Ivan, whose formal name is Ivan D. Correa Arango, is a professor of coastal and marine geology at EAFIT University in Medellín, Colombia. He formerly worked at INGEOMINAS, the Colombian equivalent of the USGS.
Ivan first met Bob in the mid-1990s, when Bob was lecturing in Bogotá. Ivan has published reports on both the Pacific and the Caribbean coasts of Colombia, which are quite different in terms of geologic setting and coastal environment. He received his doctorate in Bordeaux, France, and is fluent in Spanish, English, and French.
Ivan visited the USGS on a 4-month sabbatical to learn about the USGS' coastal and marine research and the types of products we produce. He translated into Spanish a "Geoindicators" paper that Bob wrote about tropical coasts and prepared a summary of information about the Colombian coasts for a revised version of The World's Coastline (edited by Eric Bird and Maurice Schwartz in 1985) that is being prepared for electronic publication by Kluwer Academic Press early next year as "The World's Coasts: Online"a project organized by Eric Bird of the University of Melbourne, Australia. Ivan also took a field trip to Louisiana, where he worked with Juan Luis Gonzalez (University of Illinois, Chicago), who is collecting basal peat cores to help refine sea-level curves.
Scott Nichol, who currently resides in New Zealand, visited the USGS for a month during his winter break. Scott took advantage of his trip to the Coastal Sediments '03 Conference, held in May in Clearwater, FL, to continue his research on the comparative sedimentology of storm and tsunami deposits.
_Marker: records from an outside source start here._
-- ==== Sys2Proof/Machine/Print.lean ====
section
/-! DEFINITION. The Print Engine (chapter 3): queue, selection, pages, warm-up, halts and faults, cancellation. -/

namespace Sys2Proof.Machine

def State.entry (s : State) (e : Nat) : Option Entry := s.prt.entries.get e
def State.onEntry (s : State) (e : Nat) (f : Entry → Entry) : State := s.onPrt fun p => { p with entries := p.entries.mod e f }
def Entry.unfinished (e : Entry) : Bool := e.state == .waiting || e.state == .printing
def Cls.rank : Cls → Nat | .flash => 0 | .urgent => 1 | .routine => 2

/-- PRINT_ENGINE with the engine's state and, where there is one, its reason (R58, R63 to R66); the reason's presence byte is the model's choice (log entry 69). -/
def engineNotice (s : State) : State := s.raise .printEngine (e8 0) (e8 s.prt.engine.code ++ eOpt e8 s.prt.engine.reason)

/-! ## Reading the page in progress (R55) -/

/-- The page at the current entry's resume point. -/
def State.currentPage (s : State) : Option Page :=
  s.prt.current.bind fun e => (s.entry e).bind fun e => (s.doc e.doc).bind fun d => d.page e.page

/-- A strip's lines in the print format; a DAMAGED strip gives white lines (R55). -/
def State.stripPrintLines (s : State) (p : Page) (x : Strip) : List Pixels :=
  if x.state = .stored then printLines p.width p.res (decodeStrip p.width x.lines (s.codedBytes x))
  else List.replicate (printCount p.res x.lines) (whiteLine 2048)

/-- A strip's lines are ready: it is the strip the head fires, or the one read ahead. -/
def PrintPage.give (g : PrintPage) (ls : List Pixels) : PrintPage :=
  if g.ready.isEmpty then { g with ready := ls, reading := none } else { g with ahead := some ls, reading := none }

/-- PRT begins to read the next strip, at most one ahead of the strip being fired; a DAMAGED strip needs no bursts (R55).
`fuel` bounds the strips begun at once: the head's strip and the one ahead. -/
def prtRead (p : Page) : Nat → State → State
  | 0, s => s
  | fuel + 1, s =>
    match s.prt.page with
    | none => s
    | some g =>
      if g.reading.isSome || g.ahead.isSome then s
      else match g.toRead with
        | [] => s
        | n :: rest =>
          match p.strip n with
          | none => prtRead p fuel (s.onPrt ({ · with page := some { g with toRead := rest } }))
          | some x =>
            if x.state = .stored then
              arbAsk .prt (burstsFor (8 + x.coded)) (s.onPrt ({ · with page := some { g with toRead := rest, reading := some n } }))
            else prtRead p fuel (s.onPrt ({ · with page := some ({ g with toRead := rest }.give (s.stripPrintLines p x)) }))

/-- PRT reads on in the page in progress. -/
def prtReadOn (s : State) : State :=
  match s.currentPage with
  | none => s
  | some p => prtRead p 2 s

/-- The last burst of the strip being read has moved: its lines are ready (R55). -/
def prtStripRead (s : State) : State :=
  match s.prt.page, s.currentPage with
  | some g, some p =>
    match g.reading.bind p.strip with
    | some x => if s.arb.prt = 0 then prtReadOn (s.onPrt ({ · with page := some (g.give (s.stripPrintLines p x)) })) else s
    | none => s
  | _, _ => s

/-! ## Finishing (R51) -/

/-- An unfinished entry becomes DONE or CANCELLED: finish order, hold released, PRINT_END; it is no longer current. -/
def entryFinish (e : Nat) (st : EntryState) (s : State) : State :=
  match (s.entry e).filter (·.unfinished) with
  | none => s
  | some r =>
    let s := s.onPrt fun p =>
      { p with
        finishNo := (p.finishNo + 1) % 4294967296
        entries := p.entries.mod e fun r => { r with state := st, cancelPending := false, finish := some ((p.finishNo + 1) % 4294967296) }
        current := if p.current = some e then none else p.current }
    let s := docRelease r.doc s
    s.raise .printEnd (e8 e) (e8 r.doc ++ e8 st.code ++ e16 r.printed)

/-- The last page of each copy: the given last page, or the fixed range end (R51). -/
def Entry.lastPage (r : Entry) : Option Nat := match r.rangeEnd with | some x => some x | none => r.last

/-- Where the resume point goes from the end of a copy; `none` when the entry becomes DONE (R51). -/
def Entry.nextCopy (r : Entry) : Option Entry := if r.copy < r.copies then some { r with copy := r.copy + 1, page := r.first } else none

/-! ## Selection (R52 to R54) -/

/-- An entry is selectable (R52). -/
def State.selectable (s : State) (e : Nat) (r : Entry) : Bool :=
  (r.state == .waiting || s.prt.current == some e) && !r.cancelPending && !at4 s.pins.binFull r.bin
    && r.page ≤ s.completeCount r.doc && r.unfinished

/-- The better of two selectable entries: by class, then the current entry, then the lowest enqueue order (R54). -/
def better (cur : Option Nat) (a b : Nat × Entry) : Nat × Entry :=
  if a.2.cls.rank < b.2.cls.rank then a
  else if b.2.cls.rank < a.2.cls.rank then b
  else if cur = some a.1 then a
  else if cur = some b.1 then b
  else if a.2.enqueue ≤ b.2.enqueue then a else b

/-- The entry selection chooses. -/
def State.choice (s : State) : Option Nat :=
  match s.prt.entries.filter (fun x => s.selectable x.1 x.2) with
  | [] => none
  | x :: xs => some (xs.foldl (better s.prt.current) x).1

/-- A current entry that the choice replaces becomes WAITING (R54). -/
def selectDemote (c : Option Nat) (s : State) : State :=
  match s.prt.current with
  | some e => if c = some e then s else s.onEntry e fun r => if r.unfinished then { r with state := .waiting } else r
  | none => s

/-- The chosen entry is PRINTING and current; with none chosen the engine is IDLE, heater off (R54). -/
def selectPromote (c : Option Nat) (s : State) : State :=
  match c with
  | some e => (s.onEntry e ({ · with state := .printing })).onPrt ({ · with current := some e })
  | none => s.onPrt ({ · with current := none, engine := .idle, heater := false })

/-- The choice takes effect on the queue (R54). -/
def selectPick (s : State) : State := selectPromote s.choice (selectDemote s.choice s)

/-- The reason paper and cover give to halt, when they do: COVER_OPEN when both (R63). -/
def State.haltReason (s : State) : Option HaltReason :=
  if !s.pins.coverClosed then some .coverOpen else if !s.pins.printPaper then some .paperOut else none

/-- The engine halts, with PRINT_ENGINE (R63). -/
def prtHalt (r : HaltReason) (s : State) : State := engineNotice (s.onPrt ({ · with engine := .halted r, heater := false }))

/-- The page at the current entry's resume point starts, if paper and cover permit (R56, R63). -/
def pageStart (s : State) : State :=
  match s.haltReason with
  | some r => prtHalt r s
  | none =>
    match s.currentPage with
    | none => s
    | some p =>
      prtReadOn (s.onPrt fun q => { q with engine := .printing, heater := false, page := some ⟨p.strips.map (·.no), none, [], none, 0⟩ })

/-- Selection at the end of a page or of warm-up: the chosen entry's page starts at once (R54). -/
def selectStart (s : State) : State :=
  let s := selectPick s
  if s.prt.current.isSome then pageStart s else s

/-- Warm-up begins, if paper and cover permit; at the ready value it ends at once (R58). -/
def warmupBegin (s : State) : State :=
  match s.haltReason with
  | some r => prtHalt r s
  | none =>
    let s := s.onPrt ({ · with engine := .warmup, heater := true })
    if s.prt.thermal.ready ≤ s.pins.headTemp then selectStart s else s

/-- Selection in IDLE, on leaving HALTED or FAULT, or at PRINT_RESUME: warm-up begins for the chosen entry (R54). -/
def selectWarm (s : State) : State :=
  let s := selectPick s
  if s.prt.current.isSome then warmupBegin s else s

/-- While the engine is IDLE, an event that can make an entry selectable runs selection (R53). -/
def selectIfIdle (s : State) : State := if s.prt.engine = .idle then selectWarm s else s

/-- The engine leaves HALTED or FAULT: selection runs, and PRINT_ENGINE carries the state it leads to (R59, R64, R66; log entry 12). -/
def engineLeave (s : State) : State := engineNotice (selectWarm s)

/-! ## Pages (R56) -/

/-- A page in progress is spoiled; a cancel-pending entry then ends (R56, R67). The count has no bound (log entry 49). -/
def pageSpoil (s : State) : State :=
  match s.prt.page with
  | none => s
  | some _ =>
    let s := arbWithdraw .prt (s.onPrt fun p => { p with page := none, spoiled := p.spoiled + 1 })
    match s.prt.current with
    | some e => if (s.entry e).any (·.cancelPending) then entryFinish e .cancelled s else s
    | none => s

/-- The resume point after a printed page of entry `e`, whose record `r` counts it (R51). -/
def resumeNext (e : Nat) (r : Entry) (s : State) : State :=
  if r.lastPage = some r.page then
    match r.nextCopy with
    | some r' => s.onEntry e fun _ => r'
    | none => entryFinish e .done (s.onEntry e fun _ => r)
  else s.onEntry e fun _ => { r with page := r.page + 1 }

/-- A cancel-pending entry becomes CANCELLED at the end of its page (R67). -/
def cancelAtEnd (e : Nat) (s : State) : State :=
  if (s.entry e).any (fun r => r.cancelPending && r.unfinished) then entryFinish e .cancelled s else s

/-- The page in progress is printed: the resume point advances and selection runs (R51, R53, R56, R67). -/
def pagePrinted (s : State) : State :=
  match s.prt.current with
  | none => s
  | some e =>
    match s.entry e with
    | none => s
    | some r => selectStart (cancelAtEnd e (resumeNext e { r with printed := r.printed + 1 } (s.onPrt ({ · with page := none }))))

/-- A line is fired: its dots are added, and after the page's last line the page is printed (R56, R60). -/
def fireLine (g : PrintPage) (line : Pixels) (rest : List Pixels) (s : State) : State :=
  let s := s.onPrt fun p => { p with heat := min 65535 (p.heat + blackCount line) }
  let g := { g with ready := rest, fired := g.fired + 1 }
  if rest.isEmpty then
    match g.ahead with
    | some ls => prtReadOn (s.onPrt ({ · with page := some { g with ready := ls, ahead := none } }))
    | none =>
      if g.reading.isNone && g.toRead.isEmpty then pagePrinted s
      else s.onPrt ({ · with page := some g })
  else s.onPrt ({ · with page := some g })

/-- The head's part of a line time in PRINTING: the thermal test before the line, then the line (R56, R61). -/
def headLine (s : State) : State :=
  match s.prt.engine, s.prt.page with
  | .printing, some g =>
    match g.ready with
    | [] => s
    | line :: rest =>
      if s.prt.thermal.trip ≤ s.prt.heat then s.onPrt ({ · with engine := .thermalPause }) else fireLine g line rest s
  | _, _ => s

/-- Cooling at the end of a line time (R60). -/
def headCool (s : State) : State := s.onPrt fun p => { p with heat := p.heat - p.thermal.cooling }

/-- The resume test of a thermal pause (R61). -/
def pauseTest (s : State) : State :=
  if s.prt.engine = .thermalPause ∧ s.prt.heat ≤ s.prt.thermal.resume then s.onPrt ({ · with engine := .printing }) else s

/-- The ready test of a warm-up (R58). -/
def warmTest (s : State) : State :=
  if s.prt.engine = .warmup ∧ s.prt.thermal.ready ≤ s.pins.headTemp then selectStart s else s

/-- The head condition that latches FAULT, HEAD_SHORT when both hold (R65). -/
def State.headFault (s : State) : Option FaultReason :=
  if s.pins.overcurrent then some .headShort else if s.prt.thermal.maximum ≤ s.pins.headTemp then some .headHot else none

def Engine.isFault : Engine → Bool | .fault _ => true | _ => false

/-- FAULT is latched from any other state, spoiling a page in progress (R65). -/
def faultTest (s : State) : State :=
  match s.headFault with
  | none => s
  | some r => if s.prt.engine.isFault then s else engineNotice ((pageSpoil s).onPrt ({ · with engine := .fault r, heater := false }))

/-! ## Creating entries (R48, R49) -/

/-- The slot for a new entry: the lowest empty, else the finished record of lowest finish order (R48). -/
def State.entrySlot (s : State) : Option Nat :=
  match s.prt.entries.lowestFree 48 with
  | some k => some k
  | none =>
    match s.prt.entries.filter (fun x => !x.2.unfinished) with
    | [] => none
    | x :: xs => some (xs.foldl (fun a b => if b.2.finish.getD 0 < a.2.finish.getD 0 then b else a) x).1

/-- PRT takes a request for a print entry (R49): its id, or the refusal with the state it leaves. -/
def entryCreate (doc : Nat) (first last : Option Nat) (copies bin cls : Nat) (s : State) : Except Result (Nat × State) :=
  let a := first.getD 1
  match four? bin, Cls.of? cls with
  | some bin, some cls =>
    if !(between 1 64 doc && between 1 250 a && last.all (fun z => between 1 250 z && a ≤ z) && between 1 99 copies) then .error .badField
    else match s.entrySlot with
      | none => .error .full
      | some k =>
        match s.doc doc, docHold doc s with
        | some d, some s' =>
          if d.state ≠ .opened ∧ d.pages.isEmpty then .error .state
          else if d.state ≠ .opened ∧ d.pages.length < a then .error .badField
          else
            let follow := d.state == .opened
            let rangeEnd := if follow then none else some (min (last.getD 250) d.pages.length)
            let n := (s.prt.enqueueNo + 1) % 4294967296
            let r : Entry := ⟨doc, a, last, rangeEnd, copies, bin, cls, follow, 1, a, 0, false, .waiting, n, none⟩
            .ok (k, selectIfIdle (s'.onPrt fun p => { p with enqueueNo := n, entries := p.entries.put k r }))
        | _, _ => .error .noSuch
  | _, _ => .error .badField

/-! ## Range ends (R50) -/

/-- The range end of a follow entry is fixed at its document's close or abandonment (R50). -/
def rangeFix (d pages e : Nat) (s : State) : State :=
  match s.entry e with
  | none => s
  | some r =>
    if r.doc = d ∧ r.unfinished ∧ r.rangeEnd.isNone then
      let z := min (r.last.getD 250) pages
      let r := { r with rangeEnd := some z }
      if z < r.first then entryFinish e .done (s.onEntry e fun _ => r)
      else if z < r.page then
        match r.nextCopy with
        | some r' => s.onEntry e fun _ => r'
        | none => entryFinish e .done (s.onEntry e fun _ => { r with page := z })
      else s.onEntry e fun _ => r
    else s

/-- PRT has PMC's report of a document closed or abandoned with `pages` pages (R11, R50, R53); its follow entries are taken in ascending entry id (log
entry 47). -/
def prtDocClosed (d pages : Nat) (s : State) : State := selectIfIdle (eachDo (rangeFix d pages) s.prt.entries.keys s)

/-! ## Cancellation (R67) -/

/-- An unfinished entry is cancelled, by its state. -/
def entryCancel (e : Nat) (s : State) : State :=
  match s.entry e with
  | none => s
  | some r =>
    match r.state with
    | .waiting => selectIfIdle (entryFinish e .cancelled s)
    | .printing =>
      if s.prt.page.isSome then s.onEntry e ({ · with cancelPending := true })
      else
        let s := entryFinish e .cancelled s
        if s.prt.engine = .warmup then selectPick s else s
    | _ => s

/-- Every entry on a document is cancelled (R16, R67), in ascending entry id (log entry 47). -/
def entriesCancel (d : Nat) (s : State) : State :=
  eachDo (fun e s => if (s.entry e).any (·.doc == d) then entryCancel e s else s) s.prt.entries.keys s

end Sys2Proof.Machine
end

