-- ==== Sys2Proof/Machine/Lines.lean ====
section
/-! DEFINITION. Calls of a line unit (chapter 4): seizure, end requests, the end of a call and the settling of a received document (R85, R112), the answer decision, glare. -/

namespace Sys2Proof.Machine

/-! ## The end of a call (R85, R112, R113) -/

/-- The received document is settled: RRT first, then PMC's close or abandonment (R112, R125). A page stored whose PAGE_TAKEN is still being sent at a
line loss is complete and kept (R114; log entry 59). -/
def settle (l : Line) (c : Call) (s : State) : State :=
  match c.doc with
  | none => s
  | some d =>
    let s := routeSettle l d s
    if c.ended = .last then docClose d s else docAbandon (.lu l) d s

/-- What CHG is told of a call's end (R85, R94). -/
def Call.endReport (c : Call) (o : CallOutcome) : EndReport :=
  ⟨o, c.agreedStep, c.pagesDone, c.damagedPages, c.metering == .pulse, false⟩

/-- The bound recipient's call-end report (R113). -/
def reportDsc (c : Call) (o : CallOutcome) (s : State) : State :=
  match c.caller, c.recip with
  | true, some (j, p) =>
    dscCallEnd j p o c.highest (match c.highest with | some q => q + 1 | none => c.firstPage.getD 1) s
  | _, _ => s

/-- The line rests on-hook in GUARD, without a call (R85, R86). -/
def lineGuard (l : Line) (o : CallOutcome) (s : State) : State :=
  lineMove l .guard (some o) (s.onLu l ({ · with call := none, episode := none, ringGap := false, ringCount := 0 }))

/-- The line goes on-hook and the call ends with the outcome given (R85): settling, the reports to CHG and DSC, withdrawals, guard; then the pass of R135. -/
def callEnd (l : Line) (o : CallOutcome) (s : State) : State :=
  match s.call l with
  | none => s
  | some c =>
    let s := if c.caller then s else settle l c s
    let s := commit l (c.endReport o) false s
    let s := reportDsc c o s
    let s := lineGuard l o (arbWithdraw (.lu l) s)
    if c.caller then pass s else s

/-- A frame that ends the call has been taken, or the CLEAR or REFUSE has been sent: on-hook with the outcome decided (R110, R111). -/
def hangUp (l : Line) (s : State) : State :=
  match s.call l with
  | none => s
  | some c => callEnd l (c.outcome.getD .lineLost) s

/-- The answerer's outcome when a CLEAR is taken (R110): ABANDONED from the first PLAN taken on, acceptable or not (log entry 71). -/
def Call.clearedOutcome (c : Call) : CallOutcome :=
  if !c.planned then .noPlan
  else match c.ended with
    | .last => if 0 < c.damagedPages then .receivedDamaged else .received
    | .holdFull => .storeFull
    | .neither => .abandoned

/-- The answerer's outcome at the expiry after the third sending (R93). -/
def Call.expiredOutcome (c : Call) : CallOutcome :=
  match c.lastFrame with
  | some (.caps ..) => .noPlan
  | _ => c.clearedOutcome

/-! ## End requests (R81) -/

/-- Another block's end request to a line, by the state of its outgoing call. -/
def endRequest (l : Line) (e : EndRequest) (s : State) : State :=
  match s.call l with
  | none => s
  | some c =>
    if !c.caller then s
    else match (s.lu l).state with
      | .seized | .dialling | .awaitAnswer => callEnd l e.outcome s
      | .handshake | .transfer => pendEnd l e s
      | _ => s

/-! ## Seizure (R75, R76) -/

/-- The call in flight with everything absent. -/
def Call.blank (caller : Bool) (start : CalTime) (cfg : LineConfig) : Call :=
  { caller, recip := none, start, answer := none, dialMode := cfg.dialMode, outside := cfg.outside, metering := cfg.metering
    meterValue := cfg.meterValue, attempts := 1, ringbackHeard := false, pulses := 0, pendingEnd := none, outcome := none
    retryPause := false, dialLeft := [], doc := none, firstPage := none, planStep := none, agreedStep := none, current := none
    format := none, highest := none, pagesDone := 0, damagedPages := 0, round := 0, waits := 0, remoteTag := none, lastFrame := none
    sendings := 0, ended := .neither, signal := none, waitOn := false, capsWait := false, waitInterval := false, waitOver := false, accepts := (0, 0)
    pageOpen := false, toSend := [], reading := none, resend := none, capsMax := 0, planned := false, burstReply := none
    disposition := none, reception := none, stripSince := false, stripAfterFrame := false, reported := false, lastTaken := none, copyLines := [] }

/-- A line takes a binding (R75): IDLE, enabled, outgoing allowed, voltage present. -/
def Lu.takes (u : Lu) : Bool := u.state == .idle && u.config.enabled && u.config.outgoing && u.voltage

/-- The line seizes for a recipient (R76). The fields that R94 gives a caller at hand-over, the document, the first page and the current page, are held
from here on (log entry 60). -/
def seize (l : Line) (j p : Nat) (x : Job) (r : Recip) (s : State) : State :=
  let c := { Call.blank true s.now (s.lu l).config with recip := some (j, p), doc := some x.doc, firstPage := some r.resume, current := some r.resume }
  lineMove l .seized none (chgSeizure l (s.onLu l ({ · with call := some c })))

/-! ## Answering (R83, R84, R95) -/

/-- RING_UNANSWERED with its reason, NOT_ALLOWED 0 or MEMORY 1, and the ring count (R88). -/
def ringUnanswered (l : Line) (reason : Nat) (s : State) : State :=
  s.raise .ringUnanswered (eLine l) (e8 reason ++ e8 (s.lu l).ringCount)

/-- The line enters ANSWERING as answerer and hands the call to the strip exchange, which sends the answer tone (R84, R95). -/
def answering (l : Line) (start : CalTime) (s : State) : State :=
  let cfg := (s.lu l).config
  let c := { Call.blank false start { cfg with metering := .none, meterValue := 0, outside := none } with answer := some s.now, signal := some .answerTone }
  let s := s.onLu l ({ · with call := some c, episode := none, ringGap := false, ringCount := 0 })
  lineMove l .answering none (chgAnswerIn l s.now s)

/-- The answer conditions (R82). -/
def Lu.answers (u : Lu) : Bool := u.config.incoming && 1 ≤ u.config.answerRings && u.config.answerRings ≤ u.ringCount

/-- The answer decision (R83). -/
def answerDecision (l : Line) (s : State) : State :=
  let s := s.onLu l ({ · with condHeld := true })
  if !s.answerOk then
    if (s.lu l).unanswered then s else ringUnanswered l 1 (s.onLu l ({ · with unanswered := true }))
  else
    let start := (s.lu l).episode.getD s.now
    match inReserve l s with
    | none => logFullNotice (some l) s
    | some s => answering l start s

/-! ## Glare (R77, R158) -/

/-- The OUT reservation is given up: returned unused when no accrual has reached it, else committed with GLARE (R158). -/
def giveUpOut (l : Line) (s : State) : State :=
  match s.carried l with
  | none => s
  | some r => if r.accrued then commit l ⟨.glare, none, 0, 0, true, false⟩ false s else s.dropCarried l

/-- The recipient is released to DSC with GLARE. -/
def releaseGlare (c : Call) (s : State) : State :=
  match c.recip with
  | some (j, p) => dscGlare j p s
  | none => s

/-- The line goes on-hook at glare without answering. -/
def glareOff (l : Line) (o : CallOutcome) (s : State) : State := lineGuard l o (arbWithdraw (.lu l) s)

/-- A CALLING_TONE in SEIZED (R77; the ring count of its RING_UNANSWERED is that of a line without an episode, 0: log entry 55): the test, the exchange, the release, the result; then the pass of R138. -/
def glare (l : Line) (s : State) : State :=
  match s.call l with
  | none => s
  | some c =>
    if !(s.lu l).config.incoming then pass (ringUnanswered l 0 (glareOff l .glare (releaseGlare c (giveUpOut l s))))
    else if !s.answerOk then pass (ringUnanswered l 1 (glareOff l .glare (releaseGlare c (giveUpOut l s))))
    else if s.logFree = 0 then
      pass (glareOff l .logFull (releaseGlare c (giveUpOut l (logFullNotice (some l) s))))
    else
      let g := releaseGlare c (giveUpOut l s)
      match inReserve l g with
      | some g => pass (answering l s.now g)
      | none => pass (glareOff l .logFull g)

end Sys2Proof.Machine
end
Scott is a senior lecturer in the School of Geography and Environmental Science at the University of Auckland. His research interests are coastal geomorphology and evolution, tsunamis in the geologic record, and sea-level change. Scott is a native of Australia, where he received his Ph.D. from the University of Sydney. Later, he held a postdoctoral position at Halifax, Nova Scotia, before accepting the teaching position in New Zealand. He has conducted research in Australia, New Zealand, Ireland, the U.S. Gulf Coast, Canada, and Antarctica.
The St. Petersburg Science Center was fortunate to host two outstanding international researchers, and hopes they will continue their collaboration with the USGS.